The appeals court agreed with Universal’s lawyers.
“As we stated in Mendoza, the jury could have decided the insured prevailed “solely because the [insurer] did not ‘do a good job’ regardless of whether the incident fell within the policy exclusion,” 4th DCA Judge Melanie May wrote. The court also declined to award attorney fees for the policyholder.
The outcome could be seen as a victory for Florida insurance carriers, on top of legal-system reforms in recent years. The Florida Legislature in 2022 raised the bar on filing bad-faith claims, requiring a court ruling that the insurer had breached the insurance contract by failing to pay a claim – before a bad-faith claim can be pursued. Still, some plaintiffs lawyers have stepped closer and closer to making claims litigation about other issues, such as foot-dragging by insurers as an improper way to subdue claims, attorneys have said.
“I think this puts the line back to where it was in case law years ago,” Lavisky said. “I hope it carries over to discovery, as well, because the plaintiff’s bar is starting to get into claims handling in discovery in breach-of-contract cases. This is a good reminder that the issues are separate.”
The Broward County Circuit judge in the Naze case, Martin Bidwell, stressed that he did not suggest to the jurors that they consider bad faith.
“The distinction I’m drawing in this particular case is the difference between bad faith on the one hand and, on the other hand, omission and negligence, okay?” Judge Bidwell noted in response to Universal’s request for a new trial. “I didn’t give a bad faith instruction on this particular case.”
The appellate judges disagreed, noting that Bidwell’s jury instructions and the plaintiff attorney’s arguments wrongly stressed the insurer’s “duty to adjust.” The verdict form asked the jury if Universal properly excluded the claim from coverage.

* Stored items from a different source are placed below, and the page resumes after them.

@[simp] theorem withFlc_pending (f : Flc) : (withFlc f s).pending = s.pending := rfl
@[simp] theorem withFlc_inFlight (f : Flc) : (withFlc f s).inFlight = s.inFlight := rfl
@[simp] theorem withFlc_freeCount (f : Flc) : (withFlc f s).freeCount = s.freeCount := rfl
@[simp] theorem withFlc_mpi (f : Flc) : (withFlc f s).mpi = s.mpi := rfl
@[simp] theorem withFlc_lv (f : Flc) : (withFlc f s).lv = s.lv := rfl
@[simp] theorem withFlc_cau (f : Flc) : (withFlc f s).cau = s.cau := rfl
@[simp] theorem withFlc_ict (f : Flc) : (withFlc f s).ict = s.ict := rfl
@[simp] theorem withFlc_bau (f : Flc) : (withFlc f s).bau = s.bau := rfl
@[simp] theorem withFlc_sju (f : Flc) : (withFlc f s).sju = s.sju := rfl
@[simp] theorem withFlc_lku (f : Flc) : (withFlc f s).lku = s.lku := rfl
@[simp] theorem withFlc_dsv (f : Flc) : (withFlc f s).dsv = s.dsv := rfl
@[simp] theorem withFlc_mru (f : Flc) : (withFlc f s).mru = s.mru := rfl
@[simp] theorem withFlc_fu (f : Flc) : (withFlc f s).fu = s.fu := rfl
@[simp] theorem withFlc_mc (f : Flc) : (withFlc f s).mc = s.mc := rfl

@[simp] theorem setNode_pending (n : Node) (r : NodeRec) : (setNode n r s).pending = s.pending := rfl
@[simp] theorem setNode_freeCount (n : Node) (r : NodeRec) : (setNode n r s).freeCount = s.freeCount := rfl
@[simp] theorem setNode_mpi (n : Node) (r : NodeRec) : (setNode n r s).mpi = s.mpi := rfl
@[simp] theorem setNode_lv (n : Node) (r : NodeRec) : (setNode n r s).lv = s.lv := rfl
@[simp] theorem setNode_cau (n : Node) (r : NodeRec) : (setNode n r s).cau = s.cau := rfl
@[simp] theorem setNode_ict (n : Node) (r : NodeRec) : (setNode n r s).ict = s.ict := rfl
@[simp] theorem setNode_bau (n : Node) (r : NodeRec) : (setNode n r s).bau = s.bau := rfl
@[simp] theorem setNode_sju (n : Node) (r : NodeRec) : (setNode n r s).sju = s.sju := rfl
@[simp] theorem setNode_lku (n : Node) (r : NodeRec) : (setNode n r s).lku = s.lku := rfl
@[simp] theorem setNode_dsv (n : Node) (r : NodeRec) : (setNode n r s).dsv = s.dsv := rfl
@[simp] theorem setNode_mru (n : Node) (r : NodeRec) : (setNode n r s).mru = s.mru := rfl
@[simp] theorem setNode_fu (n : Node) (r : NodeRec) : (setNode n r s).fu = s.fu := rfl
@[simp] theorem setNode_mc (n : Node) (r : NodeRec) : (setNode n r s).mc = s.mc := rfl

@[simp] theorem setCorner_pending (k : Corner) (c : CornerState) : (setCorner k c s).pending = s.pending := rfl
@[simp] theorem setCorner_inFlight (k : Corner) (c : CornerState) : (setCorner k c s).inFlight = s.inFlight := rfl
@[simp] theorem setCorner_freeCount (k : Corner) (c : CornerState) : (setCorner k c s).freeCount = s.freeCount := rfl
@[simp] theorem setCorner_mpi (k : Corner) (c : CornerState) : (setCorner k c s).mpi = s.mpi := rfl
@[simp] theorem setCorner_lv (k : Corner) (c : CornerState) : (setCorner k c s).lv = s.lv := rfl
@[simp] theorem setCorner_cau (k : Corner) (c : CornerState) : (setCorner k c s).cau = s.cau := rfl
@[simp] theorem setCorner_ict (k : Corner) (c : CornerState) : (setCorner k c s).ict = s.ict := rfl
@[simp] theorem setCorner_bau (k : Corner) (c : CornerState) : (setCorner k c s).bau = s.bau := rfl
@[simp] theorem setCorner_sju (k : Corner) (c : CornerState) : (setCorner k c s).sju = s.sju := rfl
@[simp] theorem setCorner_dsv (k : Corner) (c : CornerState) : (setCorner k c s).dsv = s.dsv := rfl
@[simp] theorem setCorner_mru (k : Corner) (c : CornerState) : (setCorner k c s).mru = s.mru := rfl
@[simp] theorem setCorner_flc (k : Corner) (c : CornerState) : (setCorner k c s).flc = s.flc := rfl
@[simp] theorem setCorner_fu (k : Corner) (c : CornerState) : (setCorner k c s).fu = s.fu := rfl
@[simp] theorem setCorner_mc (k : Corner) (c : CornerState) : (setCorner k c s).mc = s.mc := rfl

“The insured did not include any allegations of poor claims handling in his complaint,” the 4th DCA wrote. “The pretrial stipulations did not include allegations of poor claims handling. In short, the itted evidence was irrelevant to the issues pled. By itting this irrelevant evidence, the insured was able to paint the insurer in a bad light and suggest its bad faith in handling the claim.”
In a dissent, appeals court Judge Ed Artau said the Mendoza case was significantly different and did not apply here.

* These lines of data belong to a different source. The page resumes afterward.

-- ==== Sys2Proof/Laws/Claims.lean ====
section
/-! SUPPORT. What a move does to the claims: which records it leaves, that STR_C and JNT claims stay within their domains
(R100, R1), and that the claims on BRK_B and BRK_C respect the halt floor (R87). -/

namespace Sys2Proof.Machine

open Sys2Proof.Safety

/-- A detection leaves the mode or takes it to DEGRADED or SAFE_STOP (R165). -/
theorem mode_detect (s : State) (k : FaultKind) (src : FaultSource) (ch : Option Channel) (item : List Byte) :
    (detect k src ch item s).mode = s.mode ∨ (detect k src ch item s).mode = .degraded ∨
      (detect k src ch item s).mode = .safeStop := by
  rcases detect_mc s k src ch item with h | ⟨m, hm, h⟩
  · exact .inl (congrArg Mc.mode h)
  · have : (detect k src ch item s).mode = m := congrArg Mc.mode h
    rw [this]; exact .inr hm

/-- No detection leads into POWERUP, CONFIG or SERVICE (R165). -/
theorem resting_detect (s : State) (k : FaultKind) (src : FaultSource) (ch : Option Channel) (item : List Byte)
    (h : Resting (detect k src ch item s)) : Resting s := by
  unfold Resting at h ⊢
  rcases mode_detect s k src ch item with e | e | e <;> rw [e] at h
  · exact h
  · simp at h
  · simp at h

@[simp] theorem cau_detect (s : State) (k : FaultKind) (src : FaultSource) (ch : Option Channel) (item : List Byte) :
    (detect k src ch item s).cau = s.cau := by rw [detect_frame]

@[simp] theorem bau_detect (s : State) (k : FaultKind) (src : FaultSource) (ch : Option Channel) (item : List Byte) :
    (detect k src ch item s).bau = s.bau := by rw [detect_frame]

/-- Nor does a saturation fault. -/
theorem resting_raiseSaturated (s : State) (was : PerAxle Bool) (x : Axle) (h : Resting (raiseSaturated was x s)) :
    Resting s := by
  unfold raiseSaturated at h; split at h
  · exact resting_detect _ _ _ _ _ h
  · exact h

@[simp] theorem cau_raiseSaturated (s : State) (was : PerAxle Bool) (x : Axle) :
    (raiseSaturated was x s).cau = s.cau := by
  unfold raiseSaturated; split
  · rw [cau_detect]
  · rfl

@[simp] theorem store_raiseSaturated (s : State) (was : PerAxle Bool) (x : Axle) :
    (raiseSaturated was x s).store = s.store := by
  unfold raiseSaturated; split
  · rw [detect_store]
  · rfl

/-- Nor does BAU's recompute. -/
theorem resting_bauRecompute (s : State) (h : Resting (bauRecompute s)) : Resting s := by
  have e : (bauRecompute s).mode = (judgeSaturation s).mode := rfl
  have h1 : Resting (judgeSaturation s) := by unfold Resting at h ⊢; rwa [e] at h
  unfold judgeSaturation at h1
  have h2 := resting_raiseSaturated _ _ _ (resting_raiseSaturated _ _ _ (resting_raiseSaturated _ _ _ h1))
  exact h2

@[simp] theorem store_bauRecompute (s : State) : (bauRecompute s).store = s.store := (bauRecompute_mild s).same.store

/-- The saturation flags leave the store alone. -/
theorem store_judgeSaturation (s : State) : (judgeSaturation s).store = s.store := by
  unfold judgeSaturation; rw [store_raiseSaturated, store_raiseSaturated, store_raiseSaturated]; rfl
/-- They leave the claims alone. -/
theorem cau_judgeSaturation (s : State) : (judgeSaturation s).cau = s.cau := by
  unfold judgeSaturation; simp
/-- They are all that is formed anew of BAU's record (R81). -/
theorem bau_judgeSaturation (s : State) :
    (judgeSaturation s).bau = { s.bau with saturated := saturationNow s.store s.bau } := by
  unfold judgeSaturation; simp

/-- What a recompute hands CAU for a brake channel. -/
def brakeHanded (st : Store) (b : Bau) (x : Axle) (src : Source) : Option Setpoint :=
  ((brakeSetpoint st b x src).map Setpoint.num).map (st.toDomain (.brk x))

/-- A recompute rewrites the three brake lists and leaves the others alone (R88). -/
theorem cau_bauRecompute (s : State) (c : Channel) : (bauRecompute s).cau.get c = match c with
    | .brk x => rewriteList (brakeHanded s.store s.bau x) (s.cau.get (.brk x))
    | c => s.cau.get c := by
  have h : ∀ x src, brakeSetpoint s.store { s.bau with saturated := saturationNow s.store s.bau } x src =
      brakeSetpoint s.store s.bau x src := fun x src => rfl
  have e : ∀ (t : State) x, (brakeRewrite t x).cau =
      t.cau.set (.brk x) (rewriteList (brakeHanded t.store t.bau x) (t.cau.get (.brk x))) := fun t x => rfl
  have st : ∀ (t : State) x, (brakeRewrite t x).store = t.store := fun t x => rfl
  have bt : ∀ (t : State) x, (brakeRewrite t x).bau = t.bau := fun t x => rfl
  have hb : ∀ x, brakeHanded s.store { s.bau with saturated := saturationNow s.store s.bau } x =
      brakeHanded s.store s.bau x := fun x => rfl
  unfold bauRecompute
  simp only [e, st, bt, store_judgeSaturation, cau_judgeSaturation, bau_judgeSaturation, hb]
  rcases c with x | _ | _ | k | n
  · cases x <;> rfl
  all_goals rfl

/-- A placement leaves the mode alone. -/
theorem resting_placeClaim (s : State) (src : Source) (c : Channel) (h : Resting (placeClaim src c s)) : Resting s := by
  rw [placeClaim_frame] at h; exact h

/-- A placement leaves the store alone. -/
theorem store_placeClaim (s : State) (src : Source) (c : Channel) : (placeClaim src c s).store = s.store := by
  rw [placeClaim_frame]; rfl

/-- A placement in POWERUP, CONFIG or SERVICE is dropped (R11). -/
theorem placeClaim_resting (s : State) (src : Source) (c : Channel) (h : Resting s) : placeClaim src c s = s := by
  refine placeClaim_dropped s src c ?_
  unfold accepts
  rcases h with h | h | h <;> rw [h] <;> rfl

/-- No move leads into POWERUP, CONFIG or SERVICE, and none changes the store. -/
theorem Moves.resting {s t : State} (h : Moves s t) : t.store = s.store ∧ (Resting t → Resting s) := by
  induction h with
  | refl s => exact ⟨rfl, id⟩
  | trans _ _ h1 h2 => exact ⟨h2.1.trans h1.1, fun h => h1.2 (h2.2 h)⟩
  | aside h => exact ⟨h.store, fun g => by unfold Resting at g ⊢; rwa [h.mode] at g⟩
  | place src c s => exact ⟨store_placeClaim s src c, resting_placeClaim s src c⟩
  | withdraw src c s => exact ⟨rfl, id⟩
  | steer j s => exact ⟨rfl, id⟩
  | level h k s => exact ⟨rfl, id⟩
  | brake b s _ _ _ _ => exact ⟨store_bauRecompute _, fun h => resting_bauRecompute { s with bau := b } h⟩
  | detected k src ch item s => exact ⟨detect_store _ _ _ _ _, resting_detect s k src ch item⟩
  | kneeled k s => exact ⟨rfl, id⟩
  | cleared s => exact ⟨rfl, id⟩

/-- No move locks or unlocks the store. -/
theorem Moves.locked {s t : State} (h : Moves s t) : t.mc.locked = s.mc.locked := by
  induction h with
  | refl s => rfl
  | trans _ _ h1 h2 => exact h2.trans h1
  | aside h => exact h.locked
  | place src c s => rw [placeClaim_frame]
  | withdraw src c s => rfl
  | steer j s => rfl
  | level h k s => rfl
  | brake b s _ _ _ _ => exact (bauRecompute_mild _).same.locked
  | detected k src ch item s => exact (detect_mild s k src ch item).same.locked
  | kneeled k s => rfl
  | cleared s => rfl

/-- CAU accepts no placement in POWERUP, CONFIG or SERVICE (R11). -/
theorem accepts_resting (s : State) (h : Resting s) (c : Channel) (src : Source) : accepts s src c = false := by
  unfold accepts
  rcases h with h | h | h <;> rw [h] <;> rfl

/-- After a move each record has a source that had one before, or one whose placement CAU accepted, a programmable entry's
only with the store locked, and not in POWERUP, CONFIG or SERVICE (R11, R147). -/
theorem Moves.sources {s t : State} (h : Moves s t) (c : Channel) : ∀ y ∈ (t.cau.get c).claims,
    (∃ x ∈ (s.cau.get c).claims, x.source = y.source) ∨
      (eligible s.store y.source c = true ∧ LockedFor s y.source ∧ ¬ Resting t) := by
  have of_rewrite : ∀ (f : Source → Option Setpoint) (cl : ClaimList), ∀ y ∈ (rewriteList f cl).claims,
      ∃ x ∈ cl.claims, x.source = y.source := fun f cl y hy => by
    obtain ⟨x, hx, e⟩ := asks_rewriteList f cl y hy
    exact ⟨x, hx, (congrArg Prod.fst e).symm⟩
  have rewritten : ∀ (s : State) d f, ∀ y ∈ ((rewriteChannel d f s).cau.get c).claims,
      ∃ x ∈ (s.cau.get c).claims, x.source = y.source := fun s d f y hy => by
    rw [rewriteChannel_frame] at hy
    by_cases hd : c = d
    · subst hd; exact of_rewrite _ _ y (by simpa using hy)
    · exact ⟨y, by simpa [hd] using hy, rfl⟩
  induction h with
  | refl s => exact fun y hy => .inl ⟨y, hy, rfl⟩
  | trans h1 h2 g1 g2 =>
    intro y hy
    rcases g2 y hy with ⟨x, hx, e⟩ | ⟨he, hl, hr⟩
    · rw [← e]
      rcases g1 x hx with g | ⟨he, hl, hr⟩
      · exact .inl g
      · exact .inr ⟨he, hl, fun hn => hr (h2.resting.2 hn)⟩
    · exact .inr ⟨h1.resting.1 ▸ he, fun k hk => h1.locked ▸ hl k hk, hr⟩
  | aside h => exact fun y hy => .inl ⟨y, h.cau ▸ hy, rfl⟩
  | place src d s hl =>
    intro y hy
    by_cases hd : c = d
    · subst hd
      by_cases ha : accepts s src c = true
      · rw [placeClaim_cau s src c ha] at hy
        rcases asks_placeList _ _ _ _ _ hy with e | ⟨x, hx, e⟩
        · have es : y.source = src := congrArg Prod.fst e
          rw [es]
          refine .inr ⟨by unfold accepts at ha; simp_all, hl, fun hr => ?_⟩
          rw [accepts_resting s (resting_placeClaim s src c hr)] at ha; cases ha
        · exact .inl ⟨x, hx, congrArg Prod.fst e⟩
      · rw [placeClaim_dropped s src c (by simpa using ha)] at hy; exact .inl ⟨y, hy, rfl⟩
    · rw [placeClaim_cau_of_ne s src d c hd] at hy; exact .inl ⟨y, hy, rfl⟩
  | withdraw src d s =>
    intro y hy
    rw [withdrawClaim_frame] at hy
    by_cases hd : c = d
    · subst hd
      obtain ⟨x, hx, e⟩ := asks_withdrawList src _ _ (by simpa using hy)
      exact .inl ⟨x, hx, congrArg Prod.fst e⟩
    · exact .inl ⟨y, by simpa [hd] using hy, rfl⟩
  | steer j s => exact fun y hy => .inl (rewritten _ _ _ y hy)
  | level h k s => exact fun y hy => .inl (rewritten _ _ _ y hy)
  | brake b s _ _ _ _ =>
    intro y hy
    rw [cau_bauRecompute] at hy
    rcases c with x | _ | _ | k | n
    · exact .inl (of_rewrite _ _ y hy)
    all_goals exact .inl ⟨y, hy, rfl⟩
  | detected k src ch item s => exact fun y hy => .inl ⟨y, by rwa [cau_detect] at hy, rfl⟩
  | kneeled k s => exact fun y hy => .inl ⟨y, hy, rfl⟩
  | cleared s =>
    intro y hy
    have : (clearLists s).cau.get c = ⟨[], 0⟩ := by rw [clearLists_cau, cauReset, PerChannel_get_of]; rfl
    rw [this] at hy; cases hy

/-- What a move can do to the records of a channel. -/
def Recorded (s t : State) (c : Channel) : Prop :=
  ∀ y ∈ (t.cau.get c).claims,
    (∃ src, accepts s src c = true ∧ y.asks = (src, s.store.toDomain c (placementSetpoint s src c)) ) ∨
    ∃ x ∈ (s.cau.get c).claims, x.asks = y.asks ∨
      ∃ sp, y.asks = (x.source, s.store.toDomain c sp)

/-- A list that stays as it is. -/
theorem recorded_same (s t : State) (c : Channel) (h : t.cau.get c = s.cau.get c) : Recorded s t c :=
  fun y hy => .inr ⟨y, h ▸ hy, .inl rfl⟩

/-- A rewritten list (R19). -/
theorem recorded_rewrite (s t : State) (c : Channel) (f : Source → Option Setpoint)
    (h : t.cau.get c = rewriteList (fun src => (f src).map (s.store.toDomain c)) (s.cau.get c)) : Recorded s t c := by
  intro y hy
  rw [h] at hy
  obtain ⟨x, hx, e⟩ := asks_rewriteList _ _ _ hy
  cases hf : f x.source with
  | none => rw [hf] at e; exact .inr ⟨x, hx, .inl e.symm⟩
  | some sp => rw [hf] at e; exact .inr ⟨x, hx, .inr ⟨sp, e⟩⟩

/-- A placement (R12, R13). -/
theorem recorded_place (s : State) (src : Source) (c d : Channel) : Recorded s (placeClaim src c s) d := by
  by_cases hd : d = c
  · subst hd
    by_cases ha : accepts s src d = true
    · intro y hy
      rw [placeClaim_cau s src d ha] at hy
      rcases asks_placeList _ _ _ _ _ hy with e | ⟨x, hx, e⟩
      · exact .inl ⟨src, ha, e⟩
      · exact .inr ⟨x, hx, .inl e⟩
    · rw [placeClaim_dropped s src d (by simpa using ha)]; exact recorded_same _ _ _ rfl
  · exact recorded_same _ _ _ (placeClaim_cau_of_ne _ _ _ _ hd)

/-- A rewrite of one channel. -/
theorem recorded_rewriteChannel (s : State) (c d : Channel) (f : Source → Option Setpoint) :
    Recorded s (rewriteChannel c f s) d := by
  by_cases hd : d = c
  · subst hd; exact recorded_rewrite _ _ _ f (by rw [rewriteChannel_frame]; simp)
  · exact recorded_same _ _ _ (by rw [rewriteChannel_frame]; simp [hd])

/-- The STR_C and JNT claims stay within their domains where every record is one that stood, a placed one or a rewritten
one (R1). -/
theorem steerJoint_of_recorded {s t : State} (hs : t.store = s.store) (hr : Resting t → Resting s)
    (hrec : ∀ c, Recorded s t c) (hno : Resting s → ∀ c src, accepts s src c = false) (h : SteerJointOk s) :
    SteerJointOk t := by
  obtain ⟨h1, h2, h3, h4, h5, h6⟩ := h
  have hd : ∀ sp, Between (-s.store.deltaMax) s.store.deltaMax (s.store.toDomain .str sp) := by
    intro sp
    cases sp <;> simp only [Store.toDomain, Store.rest, Between, clamp] <;> omega
  have hj : ∀ sp, Between s.store.iBase s.store.iMax (s.store.toDomain .jnt sp) := by
    intro sp
    cases sp <;> simp only [Store.toDomain, Store.rest, Between, clamp] <;> omega
  refine ⟨by unfold StoreOk at *; rwa [hs], ?_, by rwa [hs], by rwa [hs], ?_, ?_⟩
  · intro hrt c
    have hrs := hr hrt
    rw [List.eq_nil_iff_forall_not_mem]
    intro y hy
    rcases hrec c y hy with ⟨src, ha, -⟩ | ⟨x, hx, -⟩
    · rw [hno hrs] at ha; cases ha
    · rw [h2 hrs c] at hx; cases hx
  · intro y hy
    rw [hs]
    rcases hrec _ y hy with ⟨src, ha, e⟩ | ⟨x, hx, e | ⟨sp, e⟩⟩
    · rw [show y.setpoint = _ from congrArg Prod.snd e]; exact hd _
    · exact (show x.setpoint = y.setpoint from congrArg Prod.snd e) ▸ h5 x hx
    · rw [show y.setpoint = _ from congrArg Prod.snd e]; exact hd _
  · intro y hy
    rw [hs]
    rcases hrec _ y hy with ⟨src, ha, e⟩ | ⟨x, hx, e | ⟨sp, e⟩⟩
    · rw [show y.setpoint = _ from congrArg Prod.snd e]; exact hj _
    · exact (show x.setpoint = y.setpoint from congrArg Prod.snd e) ▸ h6 x hx
    · rw [show y.setpoint = _ from congrArg Prod.snd e]; exact hj _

“Because the evidence presented here was relevant to counter the insurer’s second affirmative defense, which was that the insured failed to provide the insurer with all of the required documents, it was not unreasonable for the trial court to conclude that the evidence’s probative value was not substantially outweighed by the danger of unfair prejudice,” Artau wrote.
A Universal attorney could not be reached for comment this week.